Nightbreed TV Show Lands Godzilla Director, Clive Barker Returns

Godzilla: King of the Monsters director Michael Dougherty will helm the Nightbreed TV series, with more Clive Barker books, shows, and movies on the way.

The Clive Barker renaissance is now officially in progress. The latest news is that the long-developing TV series based on the horror/dark fantasy author and filmmaker’s 1990 movie Nightbreed has landed a director — and it’s Michael Dougherty, who helmed last year’s underrated kaiju epic, Godzilla King of the Monsters.
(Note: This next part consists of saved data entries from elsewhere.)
/-- STARTUP_SELF_TEST with the clocks running, in IDLE and in FAULT_N's start-up hold begins the test, and sets MAP_BAD
where no copy of the map is valid; its end returns to IDLE, sets STARTUP_DONE, ends that hold and dates every
region's last test.  BST_MARK of a save/restore region that is not marked marks it in the map in use and in the map
to be stored, sets MARKED and resets its master; of a geometry unit marks it; of a seated tile loses it; of a region
marked already, or of none, it changes nothing but the journal.  BST_CLEAR_MAP with no Pattern asks for an empty map
in NVM, and while a Pattern runs is ignored with WRITE_IGNORED; FAULT_MAP_WRITE_DONE writes the other copy with the
next generation and shows the map stored.  A QUENCH_SLICE_START that may start on a save/restore region of a cool
die holds its master; a first run that matches goes on to restoring; SR_SLICE_END without an error in the save RAM
then frees the master, in IDLE. -/
def Obligations.StartupTestAndFaultMap : Prop :=
  (∀ (s : State),
      s.pwr.pll = true ∧ s.err.startupHold = true ∧ getF s F.BST_STATE_STATE = 0 →
      ∃ t, exec .startupSelfTest s = .next t ∧ getF t F.BST_STATE_STATE = 1 ∧
      (mapInForce s = none → stBit t F.BST_STAT_MAP_BAD = 1) ∧ SameMem s t) ∧
  (∀ (runs : List (Nat × Nat × Nat)) (s : State),
      getF s F.BST_STATE_STATE = 1 →
      ∃ t, exec (.startupSelfTestDone runs) s = .next t ∧ getF t F.BST_STATE_STATE = 0 ∧ t.err.startupHold = false ∧
      stBit t F.BST_STAT_STARTUP_DONE = 1 ∧ (∀ r : Fin 26, lastTestOf t r.val = blk s) ∧ SameMem s t) ∧
  (∀ (via : Src) (r : Fin 32) (s : State),
      20 ≤ r.val ∧ r.val < 26 →
      bit (getF s F.BST_MAP_MAP) r.val = false →
      ∃ t, exec (.bstMark via r) s = .next t ∧ bit (getF t F.BST_MAP_MAP) r.val = true ∧ stBit t F.BST_STAT_MARKED = 1 ∧
      t.bst.mapWrite = some ((s.bst.mapWrite.getD (getF s F.BST_NVMAP_MAP)) ||| 2 ^ r.val) ∧
      rdN t R.MTX_ABORT_CNT = min (rdN s R.MTX_ABORT_CNT + 1) 0xFFFFFFFF ∧ SameMem s t) ∧
  (∀ (via : Src) (r : Fin 32) (s : State),
      17 ≤ r.val ∧ r.val < 20 →
      bit (getF s F.BST_MAP_MAP) r.val = false →
      ∃ t, exec (.bstMark via r) s = .next t ∧ bit (getF t F.BST_MAP_MAP) r.val = true ∧ stBit t F.BST_STAT_MARKED = 1 ∧ SameMem s t) ∧
  (∀ (via : Src) (r : Fin 32) (s : State) (q : Nat),
      r.val < 17 ∧ tileSeat s r.val = some q ∧ (tileRun s r.val).lost = false →
      bit (getF s F.BST_MAP_MAP) r.val = false →
      ∃ t, exec (.bstMark via r) s = .next t ∧ (tileRun t r.val).lost = true) ∧
  (∀ (via : Src) (r : Fin 32) (s : State),
      (26 ≤ r.val ∨ bit (getF s F.BST_MAP_MAP) r.val = true) →
      ∃ t, exec (.bstMark via r) s = .next t ∧ Frame jnlRegs s t { s with regs := t.regs, jnl := t.jnl }) ∧
  (∀ (via : Src) (s : State),
      running s = false →
      ∃ t, exec (.bstClearMap via) s = .next t ∧ t.bst = { s.bst with mapWrite := some 0 } ∧
      Frame jnlRegs s t { s with regs := t.regs, jnl := t.jnl, bst := t.bst }) ∧
  (∀ (via : Src) (s : State),
      running s = true →
      ∃ t, exec (.bstClearMap via) s = .next t ∧ (s.err.current = none → t.err.current.map (fun e => e.err) = some .errWriteIgnored) ∧
      Frame logRegs s t { s with regs := t.regs, jnl := t.jnl, err := t.err }) ∧
  (∀ (s : State) (m : Nat),
      s.bst.mapWrite = some m ∧ m < 2 ^ 26 →
      ∃ t, exec .faultMapWriteDone s = .next t ∧ rdN t R.BST_NVMAP = m ∧ t.bst.mapGen = (s.bst.mapGen + 1) % 2 ^ 32 ∧
      t.bst.mapB = !s.bst.mapB ∧ t.bst.mapWrite = none ∧
      rdBytes t (nvmBase + (if s.bst.mapB then 0x4000 else 0x5000)) 12 =
        leBytes 4 0x50464D46 ++ leBytes 4 ((s.bst.mapGen + 1) % 2 ^ 32) ++ leBytes 4 m ∧
      KeptBut [R.BST_NVMAP] s t) ∧
  (∀ (busy : List (Fin 4)) (s : State) (r : Nat),
      sliceMay s = true ∧ pickRegion s (busy.map (fun p => p.val)) = some r ∧ coolEnough s = true ∧ 20 ≤ r →
      ∃ t, exec (.quenchSliceStart busy) s = .next t ∧ t.bst.slice = some (r, blk s) ∧ t.bst.held = [r - 16] ∧ getF t F.BST_STATE_STATE = 5 ∧
      SameMem s t) ∧
  (∀ (misr : BitVec 64) (s : State) (r since : Nat),
      s.bst.slice = some (r, since) ∧ s.bst.retest = false ∧ 20 ≤ r ∧ r < 26 ∧ getF s F.BST_STATE_STATE = 5 →
      misrOk r misr.toNat = true →
      ∃ t, exec (.sliceTestRunEnd misr) s = .next t ∧ getF t F.BST_STATE_STATE = 6 ∧ t.bst = s.bst ∧ SameMem s t) ∧
  (∀ (s : State) (r since : Nat),
      s.bst.slice = some (r, since) ∧ 20 ≤ r ∧ r < 26 ∧ getF s F.BST_STATE_STATE = 6 →
      ∃ t, exec (.srSliceEnd false) s = .next t ∧ getF t F.BST_STATE_STATE = 0 ∧ t.bst.slice = none ∧ t.bst.held = [] ∧ SameMem s t)

/-- QUENCH_SLICE_START with every condition of R423 met and the die too warm counts in BST_HOT_CNT; cool, it starts the
slice of the region whose test is oldest: a tile begins a test handover to the spare 34 blocks on, a geometry unit
gives its share to the spare unit and is under test, a save/restore region enters state 5 and holds its master's
requests.  SLICE_TEST_RUN_END of the first run of a save/restore region shows the MISR and goes to restoring, or to
a second run where it differs; the first run of a tile or a geometry unit that matches ends the slice, counted, with
the region as the spare, and one that differs begins a second run; a second run that matches is counted as transient
and ends the slice, of a save/restore region by restoring; one that differs again ends the slice with the region
marked in the map and counted as failed.  SR_SLICE_END returns to IDLE, counts the slice and frees the master, and
with an error in the save RAM marks the region. -/
def Obligations.QuenchSliceRuns : Prop :=
  (∀ (busy : List (Fin 4)) (s : State) (r : Nat),
      sliceMay s = true ∧ pickRegion s (busy.map (fun p => p.val)) = some r →
      coolEnough s = false →
      ∃ t, exec (.quenchSliceStart busy) s = .next t ∧ rdN t R.BST_HOT_CNT = min (rdN s R.BST_HOT_CNT + 1) 0xFFFFFFFF ∧
      Frame [R.BST_HOT_CNT] s t { s with regs := t.regs }) ∧
  (∀ (busy : List (Fin 4)) (s : State) (r : Nat),
      sliceMay s = true ∧ pickRegion s (busy.map (fun p => p.val)) = some r →
      coolEnough s = true ∧ 20 ≤ r →
      ∃ t, exec (.quenchSliceStart busy) s = .next t ∧ getF t F.BST_STATE_STATE = 5 ∧ getF t F.BST_STATE_REGION = r ∧
      t.bst.slice = some (r, blk s) ∧ t.bst.held = [regionMaster r] ∧ Frame [R.BST_STATE] s t { s with regs := t.regs, bst := t.bst }) ∧
  (∀ (busy : List (Fin 4)) (s : State) (r : Nat),
      sliceMay s = true ∧ pickRegion s (busy.map (fun p => p.val)) = some r →
      coolEnough s = true ∧ 17 ≤ r ∧ r < 20 →
      ∃ t, exec (.quenchSliceStart busy) s = .next t ∧ getF t F.BST_STATE_STATE = 3 ∧ getF t F.BST_STATE_REGION = r ∧
      t.bst.slice = some (r, blk s) ∧ getF t F.GEO_UNITS_SPARE_PRESENT = 0 ∧
      Frame [R.BST_STATE, R.GEO_UNITS] s t { s with regs := t.regs, bst := t.bst }) ∧
  (∀ (busy : List (Fin 4)) (s : State) (r q : Nat),
      sliceMay s = true ∧ pickRegion s (busy.map (fun p => p.val)) = some r →
      coolEnough s = true ∧ r < 17 ∧ sliceSeat s r = some q →
      ∃ t, exec (.quenchSliceStart busy) s = .next t ∧ getF t F.BST_STATE_STATE = 2 ∧ getF t F.BST_STATE_REGION = r ∧
      t.seq.ho = some { seat := q, src := r, dst := getF s F.SEQ_SPARE_SPARE, at_ := blk s + 34, cmd := blk s, test := true, loss := false, swept := false, struck := false } ∧
      t.bst.slice = none ∧ SameMem s t) ∧
  (∀ (misr : BitVec 64) (s : State) (r since : Nat),
      s.bst.slice = some (r, since) ∧ s.bst.retest = false →
      20 ≤ r ∧ r < 26 ∧ getF s F.BST_STATE_STATE = 5 →
      ∃ t, exec (.sliceTestRunEnd misr) s = .next t ∧ getF t F.BST_STATE_STATE = (if misrOk r misr.toNat then 6 else 4) ∧
      getF t F.BST_STATE_REGION = r ∧ rd64 t R.BST_SIG_LO R.BST_SIG_HI = misr.toNat ∧ t.bst.held = s.bst.held ∧ SameMem s t) ∧
  (∀ (misr : BitVec 64) (s : State) (r since : Nat),
      s.bst.slice = some (r, since) ∧ r < 20 ∧ s.bst.retest = false →
      due s (since + runBlocks s r) = true ∧ getF s F.BST_STATE_STATE = 3 →
      ∃ t, exec (.sliceTestRunEnd misr) s = .next t ∧ rd64 t R.BST_SIG_LO R.BST_SIG_HI = misr.toNat ∧ SameMem s t ∧
      if misrOk r misr.toNat then
        getF t F.BST_STATE_STATE = 0 ∧ t.bst.slice = none ∧
        rdN t R.BST_SLICE_CNT = min (rdN s R.BST_SLICE_CNT + 1) 0xFFFFFFFF ∧ stBit t F.BST_STAT_SLICE_DONE = 1 ∧
        if r < 17 then tileState t r = 2 ∧ getF t F.SEQ_SPARE_PRESENT = 1 ∧ getF t F.SEQ_SPARE_SPARE = r
        else getF t F.GEO_UNITS_SPARE_PRESENT = 1 ∧ getF t F.GEO_UNITS_SPARE = r - 17
      else getF t F.BST_STATE_STATE = 4 ∧ t.bst.slice = some (r, since + runBlocks s r) ∧ t.bst.retest = true) ∧
  (∀ (misr : BitVec 64) (s : State) (r since : Nat),
      s.bst.slice = some (r, since) ∧ s.bst.retest = true ∧ r < 26 →
      due s (if r < 20 then since + runBlocks s r else dueBlk s) = true →
      getF s F.BST_STATE_STATE = 4 →
      ∃ t, exec (.sliceTestRunEnd misr) s = .next t ∧ SameMem s t ∧
      if misrOk r misr.toNat then
        rdN t R.BST_TRANS_CNT = min (rdN s R.BST_TRANS_CNT + 1) 0xFFFFFFFF ∧ getF t F.BST_STATE_STATE = (if r < 20 then 0 else 6)
      else
        getF t F.BST_STATE_STATE = 0 ∧ t.bst.slice = none ∧ t.bst.held = [] ∧
        bit (getF t F.BST_MAP_MAP) r = true ∧ stBit t F.BST_STAT_MARKED = 1 ∧
        rdN t R.BST_FAIL_CNT = min (rdN s R.BST_FAIL_CNT + 1) 0xFFFFFFFF) ∧
  (∀ (bad : Bool) (s : State) (r since : Nat),
      s.bst.slice = some (r, since) ∧ 20 ≤ r ∧ r < 26 →
      getF s F.BST_STATE_STATE = 6 →
      ∃ t, exec (.srSliceEnd bad) s = .next t ∧ getF t F.BST_STATE_STATE = 0 ∧ t.bst.slice = none ∧ t.bst.held = [] ∧
      rdN t R.BST_SLICE_CNT = min (rdN s R.BST_SLICE_CNT + 1) 0xFFFFFFFF ∧ stBit t F.BST_STAT_SLICE_DONE = 1 ∧
      (bad = true → bit (getF t F.BST_MAP_MAP) r = true) ∧
      (bad = false → Frame [R.BST_STATE, R.BST_SLICE_CNT, R.BST_STAT] s t { s with regs := t.regs, bst := t.bst }) ∧ SameMem s t)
Originally announced back in 2018 for Syfy, the series will presumably focus, like the movie, on Midian, an underground world where outcast creatures and human/monster hybrids attempt to live in peace out of sight of the world above. The original movie was a box office and critical disappointment but has gained a cult following over the years.

Nightbreed was based on Barker’s 1988 novella Cabal and was the author’s second directorial effort after he made Hellraiser in 1987. But the film had a troubled production and the studio, 20th Century Fox, asked Barker to remove nearly an hour of footage from his initial cut. Some 40 minutes of that footage was restored in a 2014 “director’s cut” Blu-ray released by Scream Factory, with an even longer “Cabal Cut” issued in 2017 through Barker’s online store.

Barker told Coming Soon that he is currently working on the series bible for Nightbreed with Dougherty, who is also an executive producer on a new series based on the Hellraiser franchise that’s being developed by David Gordon Green for HBO.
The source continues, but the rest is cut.